WHAT YOU SHOULD DO »
Only the lines containing "defaultConfig" should appear in the answer, copied from the listing below.

THE RECORDS »
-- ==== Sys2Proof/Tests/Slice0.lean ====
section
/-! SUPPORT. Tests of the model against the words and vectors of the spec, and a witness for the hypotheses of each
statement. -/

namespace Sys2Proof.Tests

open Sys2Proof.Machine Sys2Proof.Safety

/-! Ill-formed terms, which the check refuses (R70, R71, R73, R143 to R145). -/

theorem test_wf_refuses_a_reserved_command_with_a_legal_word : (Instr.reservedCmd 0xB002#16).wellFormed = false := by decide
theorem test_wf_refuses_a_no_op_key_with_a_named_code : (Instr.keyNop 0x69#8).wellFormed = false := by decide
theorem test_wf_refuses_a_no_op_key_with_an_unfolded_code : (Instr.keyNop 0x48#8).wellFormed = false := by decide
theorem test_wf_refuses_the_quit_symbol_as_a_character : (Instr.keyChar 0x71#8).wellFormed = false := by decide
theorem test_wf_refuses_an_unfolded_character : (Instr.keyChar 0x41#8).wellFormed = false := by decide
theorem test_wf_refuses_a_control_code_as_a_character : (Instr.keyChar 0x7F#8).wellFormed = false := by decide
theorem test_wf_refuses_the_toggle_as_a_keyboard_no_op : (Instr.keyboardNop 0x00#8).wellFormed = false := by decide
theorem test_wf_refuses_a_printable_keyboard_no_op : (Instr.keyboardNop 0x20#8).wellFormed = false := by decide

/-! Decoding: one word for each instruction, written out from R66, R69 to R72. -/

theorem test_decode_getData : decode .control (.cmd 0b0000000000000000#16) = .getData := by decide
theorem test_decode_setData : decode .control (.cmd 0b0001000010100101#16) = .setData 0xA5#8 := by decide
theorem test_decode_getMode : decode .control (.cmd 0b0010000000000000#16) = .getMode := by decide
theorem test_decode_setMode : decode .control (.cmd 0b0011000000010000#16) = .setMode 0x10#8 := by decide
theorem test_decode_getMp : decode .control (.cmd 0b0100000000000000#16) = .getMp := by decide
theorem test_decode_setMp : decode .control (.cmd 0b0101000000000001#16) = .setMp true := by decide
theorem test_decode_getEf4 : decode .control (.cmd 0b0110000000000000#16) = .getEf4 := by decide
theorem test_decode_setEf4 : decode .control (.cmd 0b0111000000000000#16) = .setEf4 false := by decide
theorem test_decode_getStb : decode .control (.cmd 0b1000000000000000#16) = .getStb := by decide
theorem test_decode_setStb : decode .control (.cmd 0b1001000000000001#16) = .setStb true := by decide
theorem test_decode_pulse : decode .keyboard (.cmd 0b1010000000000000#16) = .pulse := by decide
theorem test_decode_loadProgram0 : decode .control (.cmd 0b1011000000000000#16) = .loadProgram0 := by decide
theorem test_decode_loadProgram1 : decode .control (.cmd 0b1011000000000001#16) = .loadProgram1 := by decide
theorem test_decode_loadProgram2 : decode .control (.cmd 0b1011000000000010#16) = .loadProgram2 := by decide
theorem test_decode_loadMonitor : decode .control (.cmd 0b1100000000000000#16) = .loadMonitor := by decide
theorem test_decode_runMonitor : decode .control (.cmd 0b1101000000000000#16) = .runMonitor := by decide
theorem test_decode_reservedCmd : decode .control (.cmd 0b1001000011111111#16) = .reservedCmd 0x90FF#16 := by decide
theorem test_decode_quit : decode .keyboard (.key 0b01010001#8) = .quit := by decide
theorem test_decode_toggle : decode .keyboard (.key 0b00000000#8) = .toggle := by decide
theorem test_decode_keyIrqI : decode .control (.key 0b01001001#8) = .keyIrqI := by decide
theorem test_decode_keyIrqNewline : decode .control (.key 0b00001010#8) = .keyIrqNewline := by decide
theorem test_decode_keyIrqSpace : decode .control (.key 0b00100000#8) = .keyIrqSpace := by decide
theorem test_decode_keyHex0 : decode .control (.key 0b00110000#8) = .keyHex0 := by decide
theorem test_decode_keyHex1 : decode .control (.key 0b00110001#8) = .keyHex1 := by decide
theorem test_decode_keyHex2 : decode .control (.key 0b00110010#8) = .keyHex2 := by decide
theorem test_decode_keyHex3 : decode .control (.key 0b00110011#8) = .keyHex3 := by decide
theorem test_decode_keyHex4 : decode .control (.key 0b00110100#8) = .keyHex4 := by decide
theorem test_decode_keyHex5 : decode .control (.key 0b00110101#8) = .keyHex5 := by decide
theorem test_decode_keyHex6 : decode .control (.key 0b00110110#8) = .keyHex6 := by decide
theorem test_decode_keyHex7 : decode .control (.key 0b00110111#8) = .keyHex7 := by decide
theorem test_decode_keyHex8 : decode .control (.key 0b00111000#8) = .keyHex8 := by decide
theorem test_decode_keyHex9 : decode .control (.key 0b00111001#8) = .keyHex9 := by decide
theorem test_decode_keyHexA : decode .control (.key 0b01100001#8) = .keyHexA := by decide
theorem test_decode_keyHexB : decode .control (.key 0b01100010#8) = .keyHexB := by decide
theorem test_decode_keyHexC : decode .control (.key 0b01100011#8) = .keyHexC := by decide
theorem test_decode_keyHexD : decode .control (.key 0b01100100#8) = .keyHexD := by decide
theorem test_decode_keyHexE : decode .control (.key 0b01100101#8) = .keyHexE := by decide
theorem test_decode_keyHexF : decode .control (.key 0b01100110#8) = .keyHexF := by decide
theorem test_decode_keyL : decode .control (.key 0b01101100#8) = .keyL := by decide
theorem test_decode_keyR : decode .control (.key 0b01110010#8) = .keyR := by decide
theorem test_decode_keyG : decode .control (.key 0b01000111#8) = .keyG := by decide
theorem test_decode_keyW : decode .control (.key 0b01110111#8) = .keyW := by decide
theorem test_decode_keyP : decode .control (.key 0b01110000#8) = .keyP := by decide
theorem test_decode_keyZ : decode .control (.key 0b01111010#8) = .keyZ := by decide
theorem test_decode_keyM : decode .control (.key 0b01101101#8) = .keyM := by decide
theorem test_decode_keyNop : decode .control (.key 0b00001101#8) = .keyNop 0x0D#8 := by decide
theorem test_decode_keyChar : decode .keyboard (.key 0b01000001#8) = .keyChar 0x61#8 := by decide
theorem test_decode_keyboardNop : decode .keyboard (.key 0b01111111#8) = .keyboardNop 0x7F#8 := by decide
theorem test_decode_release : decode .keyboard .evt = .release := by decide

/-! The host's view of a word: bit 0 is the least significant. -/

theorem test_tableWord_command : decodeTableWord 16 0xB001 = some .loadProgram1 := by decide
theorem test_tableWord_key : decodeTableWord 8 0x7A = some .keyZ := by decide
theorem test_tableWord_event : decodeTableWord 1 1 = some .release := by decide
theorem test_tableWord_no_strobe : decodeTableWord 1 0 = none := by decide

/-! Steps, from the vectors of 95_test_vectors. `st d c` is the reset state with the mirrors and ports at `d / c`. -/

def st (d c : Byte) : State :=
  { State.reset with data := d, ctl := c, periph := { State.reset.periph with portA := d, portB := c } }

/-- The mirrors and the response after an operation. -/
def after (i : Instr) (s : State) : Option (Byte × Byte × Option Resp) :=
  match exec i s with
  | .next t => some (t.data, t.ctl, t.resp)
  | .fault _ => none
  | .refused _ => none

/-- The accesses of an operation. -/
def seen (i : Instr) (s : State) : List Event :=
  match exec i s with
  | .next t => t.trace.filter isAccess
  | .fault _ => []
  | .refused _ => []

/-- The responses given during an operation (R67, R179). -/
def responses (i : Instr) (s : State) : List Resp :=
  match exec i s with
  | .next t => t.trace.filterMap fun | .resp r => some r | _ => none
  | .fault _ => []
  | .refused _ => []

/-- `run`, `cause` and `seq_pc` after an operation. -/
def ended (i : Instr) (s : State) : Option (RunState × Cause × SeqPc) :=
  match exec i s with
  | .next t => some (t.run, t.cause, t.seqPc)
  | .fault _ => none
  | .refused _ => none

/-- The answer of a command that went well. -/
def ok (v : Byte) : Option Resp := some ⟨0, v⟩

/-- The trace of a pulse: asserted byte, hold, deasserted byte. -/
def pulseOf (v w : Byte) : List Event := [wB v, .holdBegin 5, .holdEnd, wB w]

==

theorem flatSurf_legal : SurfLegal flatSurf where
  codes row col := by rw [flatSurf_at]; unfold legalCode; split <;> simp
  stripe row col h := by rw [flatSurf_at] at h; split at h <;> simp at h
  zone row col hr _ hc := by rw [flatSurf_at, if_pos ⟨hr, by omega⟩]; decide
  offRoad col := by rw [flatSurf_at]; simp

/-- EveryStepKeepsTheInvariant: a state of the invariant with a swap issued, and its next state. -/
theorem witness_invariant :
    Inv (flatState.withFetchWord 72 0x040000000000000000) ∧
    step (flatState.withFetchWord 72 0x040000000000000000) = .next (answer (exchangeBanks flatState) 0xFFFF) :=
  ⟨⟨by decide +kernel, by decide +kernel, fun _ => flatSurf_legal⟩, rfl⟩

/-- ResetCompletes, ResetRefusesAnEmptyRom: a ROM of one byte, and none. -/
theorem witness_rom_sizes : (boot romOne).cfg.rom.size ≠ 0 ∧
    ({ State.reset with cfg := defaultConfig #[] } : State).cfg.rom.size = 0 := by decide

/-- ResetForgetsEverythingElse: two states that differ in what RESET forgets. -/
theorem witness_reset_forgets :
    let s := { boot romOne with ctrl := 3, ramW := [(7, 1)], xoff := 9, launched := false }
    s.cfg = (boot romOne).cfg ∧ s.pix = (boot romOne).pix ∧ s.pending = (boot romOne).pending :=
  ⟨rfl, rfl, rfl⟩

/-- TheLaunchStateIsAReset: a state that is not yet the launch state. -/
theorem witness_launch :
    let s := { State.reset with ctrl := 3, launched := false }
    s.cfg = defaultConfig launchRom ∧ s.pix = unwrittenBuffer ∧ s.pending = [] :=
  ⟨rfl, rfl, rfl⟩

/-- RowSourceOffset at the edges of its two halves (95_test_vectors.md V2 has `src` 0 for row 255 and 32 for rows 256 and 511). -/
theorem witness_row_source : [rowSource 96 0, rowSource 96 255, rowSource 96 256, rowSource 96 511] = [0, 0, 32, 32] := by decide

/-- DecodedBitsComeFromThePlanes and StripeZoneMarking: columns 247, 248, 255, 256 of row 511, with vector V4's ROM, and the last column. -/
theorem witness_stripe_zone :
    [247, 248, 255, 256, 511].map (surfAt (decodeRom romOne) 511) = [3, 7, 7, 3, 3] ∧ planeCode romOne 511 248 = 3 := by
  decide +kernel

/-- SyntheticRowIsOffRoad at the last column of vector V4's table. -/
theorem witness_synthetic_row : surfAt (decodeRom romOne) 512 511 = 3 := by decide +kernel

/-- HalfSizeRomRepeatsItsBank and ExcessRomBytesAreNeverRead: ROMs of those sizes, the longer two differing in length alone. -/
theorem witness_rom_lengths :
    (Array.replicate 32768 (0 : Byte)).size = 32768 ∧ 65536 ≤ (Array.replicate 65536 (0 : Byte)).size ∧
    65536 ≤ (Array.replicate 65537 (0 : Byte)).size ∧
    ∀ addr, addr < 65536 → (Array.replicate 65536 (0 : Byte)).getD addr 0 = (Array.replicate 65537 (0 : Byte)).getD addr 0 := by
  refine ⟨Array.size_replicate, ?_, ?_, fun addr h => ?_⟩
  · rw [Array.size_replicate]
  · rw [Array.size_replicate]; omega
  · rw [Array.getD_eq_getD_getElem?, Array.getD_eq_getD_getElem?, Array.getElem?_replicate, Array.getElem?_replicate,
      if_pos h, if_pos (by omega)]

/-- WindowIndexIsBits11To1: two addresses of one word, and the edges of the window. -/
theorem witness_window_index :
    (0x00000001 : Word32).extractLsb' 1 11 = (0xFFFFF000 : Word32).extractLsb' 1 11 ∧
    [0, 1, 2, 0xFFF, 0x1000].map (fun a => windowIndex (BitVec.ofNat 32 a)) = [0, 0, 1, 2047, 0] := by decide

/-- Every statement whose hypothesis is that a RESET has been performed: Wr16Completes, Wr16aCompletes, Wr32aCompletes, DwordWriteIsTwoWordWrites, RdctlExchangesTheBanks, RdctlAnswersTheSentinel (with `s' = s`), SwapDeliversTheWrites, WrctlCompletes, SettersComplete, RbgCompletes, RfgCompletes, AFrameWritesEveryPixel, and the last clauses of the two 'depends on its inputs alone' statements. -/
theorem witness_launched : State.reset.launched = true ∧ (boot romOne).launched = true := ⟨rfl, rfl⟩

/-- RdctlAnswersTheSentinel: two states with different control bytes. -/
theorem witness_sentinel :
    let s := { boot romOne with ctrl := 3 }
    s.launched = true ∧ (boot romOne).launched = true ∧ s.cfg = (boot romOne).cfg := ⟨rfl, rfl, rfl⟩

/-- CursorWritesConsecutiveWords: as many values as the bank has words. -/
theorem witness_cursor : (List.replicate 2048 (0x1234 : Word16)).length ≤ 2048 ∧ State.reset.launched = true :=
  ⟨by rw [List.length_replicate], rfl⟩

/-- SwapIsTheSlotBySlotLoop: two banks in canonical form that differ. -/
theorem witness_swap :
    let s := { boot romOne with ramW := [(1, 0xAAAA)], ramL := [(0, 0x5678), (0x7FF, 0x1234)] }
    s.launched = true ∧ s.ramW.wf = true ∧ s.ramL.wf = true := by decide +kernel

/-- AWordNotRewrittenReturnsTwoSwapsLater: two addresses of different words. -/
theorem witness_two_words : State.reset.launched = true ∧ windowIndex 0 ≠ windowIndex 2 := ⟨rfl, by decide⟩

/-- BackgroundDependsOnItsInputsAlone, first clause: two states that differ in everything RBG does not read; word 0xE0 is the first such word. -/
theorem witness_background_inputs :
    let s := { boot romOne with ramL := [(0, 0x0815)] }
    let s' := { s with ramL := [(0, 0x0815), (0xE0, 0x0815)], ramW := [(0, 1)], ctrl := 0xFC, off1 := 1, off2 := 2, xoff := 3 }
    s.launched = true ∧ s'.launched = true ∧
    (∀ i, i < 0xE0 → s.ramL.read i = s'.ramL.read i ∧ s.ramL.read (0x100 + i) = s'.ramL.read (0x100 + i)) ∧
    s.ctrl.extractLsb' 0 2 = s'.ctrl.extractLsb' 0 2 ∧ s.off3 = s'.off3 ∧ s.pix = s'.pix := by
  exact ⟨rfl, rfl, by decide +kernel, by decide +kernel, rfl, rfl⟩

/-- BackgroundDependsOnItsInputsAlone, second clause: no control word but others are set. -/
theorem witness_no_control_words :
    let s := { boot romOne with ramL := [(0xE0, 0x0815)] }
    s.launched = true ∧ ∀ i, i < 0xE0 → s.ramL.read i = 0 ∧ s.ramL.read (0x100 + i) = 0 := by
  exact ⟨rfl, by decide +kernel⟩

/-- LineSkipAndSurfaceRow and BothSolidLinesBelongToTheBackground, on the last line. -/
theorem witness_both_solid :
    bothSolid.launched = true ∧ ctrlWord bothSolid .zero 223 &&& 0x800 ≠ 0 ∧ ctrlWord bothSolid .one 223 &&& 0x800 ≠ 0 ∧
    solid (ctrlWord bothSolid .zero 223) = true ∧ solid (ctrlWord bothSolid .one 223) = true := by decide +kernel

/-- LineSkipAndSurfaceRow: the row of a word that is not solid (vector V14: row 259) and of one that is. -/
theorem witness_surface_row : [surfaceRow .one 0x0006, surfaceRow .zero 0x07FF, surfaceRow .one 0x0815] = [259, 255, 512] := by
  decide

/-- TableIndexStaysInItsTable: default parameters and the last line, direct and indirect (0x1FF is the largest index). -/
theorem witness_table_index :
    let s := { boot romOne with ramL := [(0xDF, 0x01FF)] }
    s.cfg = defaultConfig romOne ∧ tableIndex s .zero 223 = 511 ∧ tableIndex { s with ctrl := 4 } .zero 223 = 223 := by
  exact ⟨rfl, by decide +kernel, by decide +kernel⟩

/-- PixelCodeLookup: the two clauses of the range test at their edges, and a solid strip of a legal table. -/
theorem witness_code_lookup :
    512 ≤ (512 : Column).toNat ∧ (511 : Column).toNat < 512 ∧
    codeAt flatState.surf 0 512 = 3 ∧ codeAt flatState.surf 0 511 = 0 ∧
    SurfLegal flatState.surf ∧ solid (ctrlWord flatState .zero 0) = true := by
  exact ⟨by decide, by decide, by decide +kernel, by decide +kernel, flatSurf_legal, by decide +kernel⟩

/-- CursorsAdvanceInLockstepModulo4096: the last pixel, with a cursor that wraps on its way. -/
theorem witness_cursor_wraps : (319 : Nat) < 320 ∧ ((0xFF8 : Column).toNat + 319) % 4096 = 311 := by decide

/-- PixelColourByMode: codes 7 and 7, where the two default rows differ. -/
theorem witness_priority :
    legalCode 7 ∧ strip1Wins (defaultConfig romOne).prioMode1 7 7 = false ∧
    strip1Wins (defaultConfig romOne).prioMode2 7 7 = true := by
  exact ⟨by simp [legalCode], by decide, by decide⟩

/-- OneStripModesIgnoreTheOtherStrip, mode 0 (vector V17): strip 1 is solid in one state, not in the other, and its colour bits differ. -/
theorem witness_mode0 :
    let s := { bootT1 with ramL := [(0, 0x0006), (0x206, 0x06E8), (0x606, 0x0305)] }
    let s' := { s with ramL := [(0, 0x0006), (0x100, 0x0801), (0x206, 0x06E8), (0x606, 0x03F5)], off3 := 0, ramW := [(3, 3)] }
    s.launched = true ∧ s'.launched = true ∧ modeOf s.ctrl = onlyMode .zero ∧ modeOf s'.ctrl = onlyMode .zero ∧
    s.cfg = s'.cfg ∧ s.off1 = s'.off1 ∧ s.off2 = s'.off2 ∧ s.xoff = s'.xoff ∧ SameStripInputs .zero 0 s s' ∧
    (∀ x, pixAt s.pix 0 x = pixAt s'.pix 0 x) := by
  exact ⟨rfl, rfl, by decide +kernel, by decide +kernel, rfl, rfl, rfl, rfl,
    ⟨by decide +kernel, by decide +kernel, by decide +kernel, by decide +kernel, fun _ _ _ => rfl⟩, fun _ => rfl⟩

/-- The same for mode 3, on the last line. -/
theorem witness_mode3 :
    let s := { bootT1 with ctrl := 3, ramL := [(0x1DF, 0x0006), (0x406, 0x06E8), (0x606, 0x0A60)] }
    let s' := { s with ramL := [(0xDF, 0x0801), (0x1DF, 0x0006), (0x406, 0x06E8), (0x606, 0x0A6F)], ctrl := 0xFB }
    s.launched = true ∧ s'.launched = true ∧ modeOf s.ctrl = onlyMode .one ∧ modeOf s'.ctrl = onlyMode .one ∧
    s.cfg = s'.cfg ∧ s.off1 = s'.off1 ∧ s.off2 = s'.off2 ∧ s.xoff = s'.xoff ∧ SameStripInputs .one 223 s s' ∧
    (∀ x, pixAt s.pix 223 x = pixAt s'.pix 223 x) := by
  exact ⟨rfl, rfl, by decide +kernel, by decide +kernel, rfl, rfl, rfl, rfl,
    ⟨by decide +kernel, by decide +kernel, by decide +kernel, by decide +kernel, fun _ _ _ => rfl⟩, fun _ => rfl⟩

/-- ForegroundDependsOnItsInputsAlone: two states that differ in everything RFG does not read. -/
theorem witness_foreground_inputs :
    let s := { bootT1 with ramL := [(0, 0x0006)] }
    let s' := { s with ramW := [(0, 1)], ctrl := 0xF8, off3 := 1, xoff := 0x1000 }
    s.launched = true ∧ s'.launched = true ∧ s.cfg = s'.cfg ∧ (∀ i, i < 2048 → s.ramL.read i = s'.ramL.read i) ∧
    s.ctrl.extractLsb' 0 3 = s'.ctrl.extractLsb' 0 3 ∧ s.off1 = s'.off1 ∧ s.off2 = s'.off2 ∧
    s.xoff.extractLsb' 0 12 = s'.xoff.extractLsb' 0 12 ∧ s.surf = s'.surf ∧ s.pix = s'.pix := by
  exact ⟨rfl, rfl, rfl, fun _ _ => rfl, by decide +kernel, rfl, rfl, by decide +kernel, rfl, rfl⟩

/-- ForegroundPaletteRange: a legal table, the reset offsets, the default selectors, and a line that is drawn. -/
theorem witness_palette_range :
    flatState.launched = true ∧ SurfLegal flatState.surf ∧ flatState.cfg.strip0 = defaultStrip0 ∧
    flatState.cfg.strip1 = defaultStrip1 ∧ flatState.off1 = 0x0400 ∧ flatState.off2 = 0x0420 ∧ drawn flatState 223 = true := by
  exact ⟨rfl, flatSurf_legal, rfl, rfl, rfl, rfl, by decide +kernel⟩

SOLUTION »
    ({ State.reset with cfg := defaultConfig #[] } : State).cfg.rom.size = 0 := by decide
    s.cfg = defaultConfig launchRom ∧ s.pix = unwrittenBuffer ∧ s.pending = [] :=
    s.cfg = defaultConfig romOne ∧ tableIndex s .zero 223 = 511 ∧ tableIndex { s with ctrl := 4 } .zero 223 = 223 := by
    legalCode 7 ∧ strip1Wins (defaultConfig romOne).prioMode1 7 7 = false ∧
    strip1Wins (defaultConfig romOne).prioMode2 7 7 = true := by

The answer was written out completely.